Woods and Meek (2005) report a case of failure when using a single patient use LMA during routine anaesthesia. It was found that the adhesion between the mask portion and tube had become damaged, leading to a leak of air during the ventilation cycle (Woods and Meek, 2005). This appeared to be an isolated case in the single patient use devices, and improvements in bond strength testing have been implemented as a precautionary measure. However, the bond strengths, adhesive seals and overall durability of reusable devices are also questioned and subjected to rigorous testing. In general, manufacturer guidelines stipulate that reusable devices should be used no more than 40 times, which includes the cleaning and sterilisation phases (LMA North America Inc, 2004). This is primarily due to the degradation that can occur, affecting the integrity of the product and component parts such as structural and tear strength, adhesive seals and cuff inflation.

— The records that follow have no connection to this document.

-- ==== Sys2Proof/Tests/Slice0.lean ====
section
/-! SUPPORT. Small tests: words written out from the encoding tables of the spec, an ill-formed term for each check of
WellFormed, one step of each kind, and for every statement with hypotheses a state and operands that meet them. -/

namespace Sys2Proof.Tests

open Sys2Proof Sys2Proof.Machine Sys2Proof.Claims

/-! ### Words, from the tables of 03 R46 to R56, 12 R252 and 21 R381 to R389 -/

/-- Each word decodes to its instruction, and the instruction encodes to the word. -/
def nativeAgrees (cl : Cluster) (l : List (Word × Instr)) : Bool :=
  l.all fun r => decide (decodeNative cl r.1 = .ok r.2) && decide (encodeNative cl r.2 = some r.1)

def engineAgrees (l : List (BitVec 16 × List EngineId × Instr)) : Bool :=
  l.all fun r => (r.2.1.all fun e => decide (decodeEngine e r.1 = .ok r.2.2)) && decide (encodeEngine r.2.2 = some r.1)

def portableAgrees (l : List (BitVec 32 × Instr)) : Bool :=
  l.all fun r => decide (decodePortable r.1 = .ok r.2) && decide (encodePortable r.2 = some r.1)

theorem test_decode_s1 : nativeAgrees .s [
    (0x0000000000000000, .nop ⟨false, 0, 0, false⟩),
    (0xFFC07E1800000000, .add ⟨true, 31, 7, true⟩ 31 1 16),
    (0x0980BE2800000000, .sub ⟨false, 2, 3, false⟩ 31 2 16),
    (0x8040FE3800000000, .and ⟨true, 0, 0, true⟩ 31 3 16),
    (0x00013E4800000000, .or ⟨false, 0, 0, false⟩ 31 4 16),
    (0xFFC17E5800000000, .xor ⟨true, 31, 7, true⟩ 31 5 16),
    (0x0981BE6800000000, .sll ⟨false, 2, 3, false⟩ 31 6 16),
    (0x8041FE7800000000, .srl ⟨true, 0, 0, true⟩ 31 7 16),
    (0x00023E8800000000, .sra ⟨false, 0, 0, false⟩ 31 8 16),
    (0xFFC27E9800000000, .slt ⟨true, 31, 7, true⟩ 31 9 16),
    (0x0982BEA800000000, .sltu ⟨false, 2, 3, false⟩ 31 10 16),
    (0x8042FEB800000000, .mul ⟨true, 0, 0, true⟩ 31 11 16)] = true := by decide

theorem test_decode_s2 : nativeAgrees .s [
    (0x00033EC800000000, .mulh ⟨false, 0, 0, false⟩ 31 12 16),
    (0xFFC37ED800000000, .div ⟨true, 31, 7, true⟩ 31 13 16),
    (0x0983BEE800000000, .divu ⟨false, 2, 3, false⟩ 31 14 16),
    (0x8043FEF800000000, .rem ⟨true, 0, 0, true⟩ 31 15 16),
    (0x00043F0800000000, .remu ⟨false, 0, 0, false⟩ 31 16 16),
    (0xFFC47F1800000000, .min ⟨true, 31, 7, true⟩ 31 17 16),
    (0x0984BF2800000000, .max ⟨false, 2, 3, false⟩ 31 18 16),
    (0x8044E29000000000, .clz ⟨true, 0, 0, true⟩ 17 9),
    (0x0005229000000000, .ctz ⟨false, 0, 0, false⟩ 17 9),
    (0xFFC5629000000000, .popc ⟨true, 31, 7, true⟩ 17 9),
    (0x09858221F0000000, .sel ⟨false, 2, 3, false⟩ 1 2 3 7),
    (0x80480A6923456789, .addi ⟨true, 0, 0, true⟩ 5 6 39246456713)] = true := by decide

theorem test_decode_s3 : nativeAgrees .s [
    (0x00084A6923456789, .andi ⟨false, 0, 0, false⟩ 5 6 39246456713),
    (0xFFC88A6923456789, .ori ⟨true, 31, 7, true⟩ 5 6 39246456713),
    (0x0988CA6923456789, .xori ⟨false, 2, 3, false⟩ 5 6 39246456713),
    (0x8049CA6923456789, .slti ⟨true, 0, 0, true⟩ 5 6 39246456713),
    (0x00090A600000003F, .slli ⟨false, 0, 0, false⟩ 5 6 63),
    (0xFFC94A600000003F, .srli ⟨true, 31, 7, true⟩ 5 6 63),
    (0x09898A600000003F, .srai ⟨false, 2, 3, false⟩ 5 6 63),
    (0x804A0F23456789AB, .limm ⟨true, 0, 0, true⟩ 7 1250999896491),
    (0x000A4E00FEDCBA98, .limmh ⟨false, 0, 0, false⟩ 7 4275878552),
    (0xFFCC124000000000, .gset ⟨true, 31, 7, true⟩ 2 9),
    (0x098C580000000001, .gseti ⟨false, 2, 3, false⟩ 3 1),
    (0x804C8CE000000000, .glog ⟨true, 0, 0, true⟩ 1 4 7 .and)] = true := by decide
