/-! ## setStatus -/

@[simp] theorem State.setStatus_cfg (v : BitVec 17) : (s.setStatus v).cfg = s.cfg := rfl
@[simp] theorem State.setStatus_status (v : BitVec 17) : (s.setStatus v).status = v := rfl
@[simp] theorem State.setStatus_srcAddr (v : BitVec 17) : (s.setStatus v).srcAddr = s.srcAddr := rfl
@[simp] theorem State.setStatus_srcLen (v : BitVec 17) : (s.setStatus v).srcLen = s.srcLen := rfl
@[simp] theorem State.setStatus_dstAddr (v : BitVec 17) : (s.setStatus v).dstAddr = s.dstAddr := rfl
@[simp] theorem State.setStatus_dstLen (v : BitVec 17) : (s.setStatus v).dstLen = s.dstLen := rfl
@[simp] theorem State.setStatus_width (v : BitVec 17) : (s.setStatus v).width = s.width := rfl
@[simp] theorem State.setStatus_height (v : BitVec 17) : (s.setStatus v).height = s.height := rfl
@[simp] theorem State.setStatus_opa (v : BitVec 17) : (s.setStatus v).opa = s.opa := rfl
@[simp] theorem State.setStatus_opb (v : BitVec 17) : (s.setStatus v).opb = s.opb := rfl
@[simp] theorem State.setStatus_result (v : BitVec 17) : (s.setStatus v).result = s.result := rfl
@[simp] theorem State.setStatus_fmt (v : BitVec 17) : (s.setStatus v).fmt = s.fmt := rfl
@[simp] theorem State.setStatus_canvasDim (v : BitVec 17) : (s.setStatus v).canvasDim = s.canvasDim := rfl
@[simp] theorem State.setStatus_levelBytes (v : BitVec 17) : (s.setStatus v).levelBytes = s.levelBytes := rfl
@[simp] theorem State.setStatus_hdrDsize (v : BitVec 17) : (s.setStatus v).hdrDsize = s.hdrDsize := rfl
@[simp] theorem State.setStatus_hdrUnk1 (v : BitVec 17) : (s.setStatus v).hdrUnk1 = s.hdrUnk1 := rfl
@[simp] theorem State.setStatus_hdrDim (v : BitVec 17) : (s.setStatus v).hdrDim = s.hdrDim := rfl
@[simp] theorem State.setStatus_hdrInfo (v : BitVec 17) : (s.setStatus v).hdrInfo = s.hdrInfo := rfl
@[simp] theorem State.setStatus_mem (v : BitVec 17) : (s.setStatus v).mem = s.mem := rfl
@[simp] theorem State.setStatus_hostAccesses (v : BitVec 17) : (s.setStatus v).hostAccesses = s.hostAccesses := rfl
@[simp] theorem State.setStatus_reads (v : BitVec 17) : (s.setStatus v).reads = s.reads := rfl
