/-- No pixel leaves the image's own bytes. -/
theorem pixel_place_lt (hx : x < w) (hy : y < h) : (h - 1 - y) * w + x < w * h := rowMajor_lt hx (by omega)

theorem putPixel_read_outside {a : Nat} (m : Memory) (q : PlacedPixel) (ha : ¬(dst ≤ a ∧ a < dst + w * h * 4)) :
    (putPixel o dst w h m q).read a = m.read a := by
  rw [putPixel_read, if_neg]
  rintro ⟨hx, hy, hlo, hhi⟩
  have := pixel_place_lt hx hy
  omega

theorem putPixel_wf (q : PlacedPixel) (hm : m.wf) (hend : dst + w * h * 4 ≤ 2 ^ 32) : (putPixel o dst w h m q).wf := by
  by_cases hq : q.x < w ∧ q.y < h
  · have := pixel_place_lt hq.1 hq.2
    rw [putPixel, if_pos hq]
    exact Memory.wf_writeBytes _ _ _ hm (by rw [pixelBytes_length]; omega)
  · rwa [putPixel_of_clipped hq]

/-- After the loop, a place inside the image holds the pixel put there, when all pixels put there agree. -/
theorem foldl_putPixel_read (hx : x < w) (hy : y < h) (hc : c < 4) (l : List PlacedPixel)
    (hagree : ∀ q ∈ l, q.x = x → q.y = y → q.p = p)
    (hput : (∃ q ∈ l, q.x = x ∧ q.y = y) ∨
      m.read (dst + ((h - 1 - y) * w + x) * 4 + c) = (pixelBytes o p).getD c unlistedByte) :
    (l.foldl (putPixel o dst w h) m).read (dst + ((h - 1 - y) * w + x) * 4 + c) = (pixelBytes o p).getD c unlistedByte := by
  induction l generalizing m with
  | nil => simpa using hput
  | cons q l ih =>
    refine ih (fun q' hq' => hagree q' (List.mem_cons_of_mem q hq')) ?_
    by_cases hq : q.x = x ∧ q.y = y
    · obtain ⟨rfl, rfl⟩ := hq
      exact .inr (by rw [putPixel_read_same m hx hy hc, hagree q List.mem_cons_self rfl rfl])
    · rw [putPixel_read_other m hx hy hc hq]
      refine hput.imp_left ?_
      rintro ⟨q', hq', hplace⟩
      rcases List.mem_cons.mp hq' with rfl | hq'
      · exact absurd hplace hq
      · exact ⟨q', hq', hplace⟩

theorem foldl_putPixel_read_outside {a : Nat} (l : List PlacedPixel) (m : Memory)
    (ha : ¬(dst ≤ a ∧ a < dst + w * h * 4)) : (l.foldl (putPixel o dst w h) m).read a = m.read a := by
  induction l generalizing m with
  | nil => rfl
  | cons q l ih => exact (ih _).trans (putPixel_read_outside m q ha)

theorem foldl_putPixel_wf (l : List PlacedPixel) (hm : m.wf) (hend : dst + w * h * 4 ≤ 2 ^ 32) :
    (l.foldl (putPixel o dst w h) m).wf := by
  induction l generalizing m with
  | nil => exact hm
  | cons q l ih => exact ih (putPixel_wf q hm hend)

/-- With no column or no row every pixel is clipped. -/
theorem foldl_putPixel_of_empty (l : List PlacedPixel) (m : Memory) (hempty : w = 0 ∨ h = 0) :
    l.foldl (putPixel o dst w h) m = m := by
  induction l with
  | nil => rfl
  | cons q l ih => rwa [List.foldl_cons, putPixel_of_clipped (by omega)]

/-! ## Memory after a surface command -/

theorem blockCount_eq (w : Nat) : blockCount w = (max w 1 + 3) / 4 := rfl

theorem div_four_lt_blockCount (hx : x < w) : x / 4 < blockCount w := by
  rw [blockCount_eq]
  omega

/-- The bytes of a block lie within the source need. -/
theorem block_end_le_surfaceSrcNeed (k : BlockKind) (hx : x < s.width.toNat) (hy : y < s.height.toNat) :
    (y / 4 * blockCount s.width.toNat + x / 4) * blockBytes k + blockBytes k ≤ surfaceSrcNeed k s := by
  have hplace := rowMajor_lt (div_four_lt_blockCount hx) (div_four_lt_blockCount hy)
  calc _ = (y / 4 * blockCount s.width.toNat + x / 4 + 1) * blockBytes k := by ring
    _ ≤ _ := Nat.mul_le_mul_right _ hplace

/-- Byte c of pixel (x, y), in destination row H - 1 - y, is that of its pixel in its block (R166, R170). -/
theorem surfaceMem_read (k : BlockKind) (s : State) (hx : x < s.width.toNat) (hy : y < s.height.toNat) (hc : c < 4) :
    (surfaceMem k s).read (s.dstAddr.toNat + ((s.height.toNat - 1 - y) * s.width.toNat + x) * 4 + c) =
      (pixelBytes s.cfg.outOrder
        ((decodeBlock s.cfg k (s.mem.readBytes
          (s.srcAddr.toNat + (y / 4 * blockCount s.width.toNat + x / 4) * blockBytes k) (blockBytes k))).getD
            (4 * (y % 4) + x % 4) Pixel.clear)).getD c unlistedByte := by
  rw [← slice_readBytes _ _ (block_end_le_surfaceSrcNeed k hx hy)]
  refine foldl_putPixel_read hx hy hc _ (fun q hq hqx hqy => ?_) (.inl ⟨_, mem_surfacePixels (div_four_lt_blockCount hx)
    (div_four_lt_blockCount hy), rfl, rfl⟩)
  rw [surfacePixel_of_mem q hq, hqx, hqy]
  rfl
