-- ==== Sys2Proof/Machine/Jumps.lean ====
section
/-! DEFINITION. JumpIfTrue and JumpIfFalse (spec/43_jumps.md). Both resolve the target before they look at the condition,
taken or not (spec/40_engine.md R96). -/

namespace Sys2Proof.Machine

/-- JumpIfTrue (R120). With a Position target it is R123's indirect jump (whose example word 1005 has an Immediate target by
R64: notes/assumptions/21.md). -/
def execJumpIfTrue (a target : ReadOperand) (s : State) : Outcome :=
  s.commit (do
    let c ← s.val a
    let t ← s.val target
    if c ≠ 0 then s.jumpTo t else .ok (s.advance 3))

/-- JumpIfFalse (R121). -/
def execJumpIfFalse (a target : ReadOperand) (s : State) : Outcome :=
  s.commit (do
    let c ← s.val a
    let t ← s.val target
    if c = 0 then s.jumpTo t else .ok (s.advance 3))

end Sys2Proof.Machine
end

However, Goodman et al (2008) report similar findings to manufacturers, such as decreasing tear strength and elongation of the device. Despite these findings, the authors conclude that the materials were suitable for over 100 patient uses, and as such can be considered safe (Goodman et al, 2008). Manufacturers still advocate the 40 use principal, but consideration should be given to the findings reported above. The cost implications must also be considered here. For example, in an acute hospital setting, a reusable device with over 100 uses would be more cost effective than purchasing 100 single patient use devices.

There is an inherent risk associated with any reusable medical product, which is also apparent in airway devices, thus being cross contamination. Lu (2004) identifies that due to the nature of reusable products, blood and protein particulate matter readily adheres to the silicone surfaces, thus creating potential for cross contamination between patients. Manufacture guidelines stipulate stringent cleaning procedures, with sterilisation by autoclave at 134 °C (Richards et al, 2006) to eliminate the risks of cross contamination. Despite such processes, both Lu (2004) and Richards et al (2006) have identified several cases of reusable LMA devices taken from hospital store rooms to be protein stained. Richards et al (2006) go on to identify that cross contamination is likely to occur where batches of LMAs are cleaned together, with a reduction in protein staining when cleaning in isolation. However, it can be argued that any degree of protein staining, no matter how devices are cleaned, poses a varying degree of risk to the patient. Despite this, there is no documented evidence of infection/cross contamination as a direct result from the use of an SGA, and more research is required to establish the degree of risk to patients (Richards et al, 2006). The recommendations made by Lu (2004) for the increased use of single patient use devices are supported by the author, thus reducing the risk of cross contamination. Anecdotal evidence suggests that ambulance services in the UK only stock and utilise single patient use SGAs.

To conclude, the author has found varying advantages and disadvantages of both reusable and single patient use supraglottic airway devices, whilst exploring a number of types of devices that are available on the market. Through anecdotal experience of using the various types of SGAs, the author does not advocate one particular device over another, and is of the belief that airway practitioners should consider the evidence available and follow local guidelines when using such devices. Those purchasing SGAs should liaise with the practitioners who are using the devices, whilst considering cost implications and other evidence available surrounding the impact of cross contamination. The SGA airway remains an effective airway device, and should continue to be used both in and out of hospital.

Key points

  • There is a variety of supraglottic airway devices available on the market, differing in design, application, cost and durability.
  • There is little difference in ease and speed on insertion between the available surpaglottic airways.
  • Cross contamination in reusable supraglottic airway devices remains a concern, but there is no documented evidence identifying a case of cross contamination attributable to a supraglottic airway device.
  • Supraglottic airway devices remain a safe, evidence-based alternative to endotracheal intubation.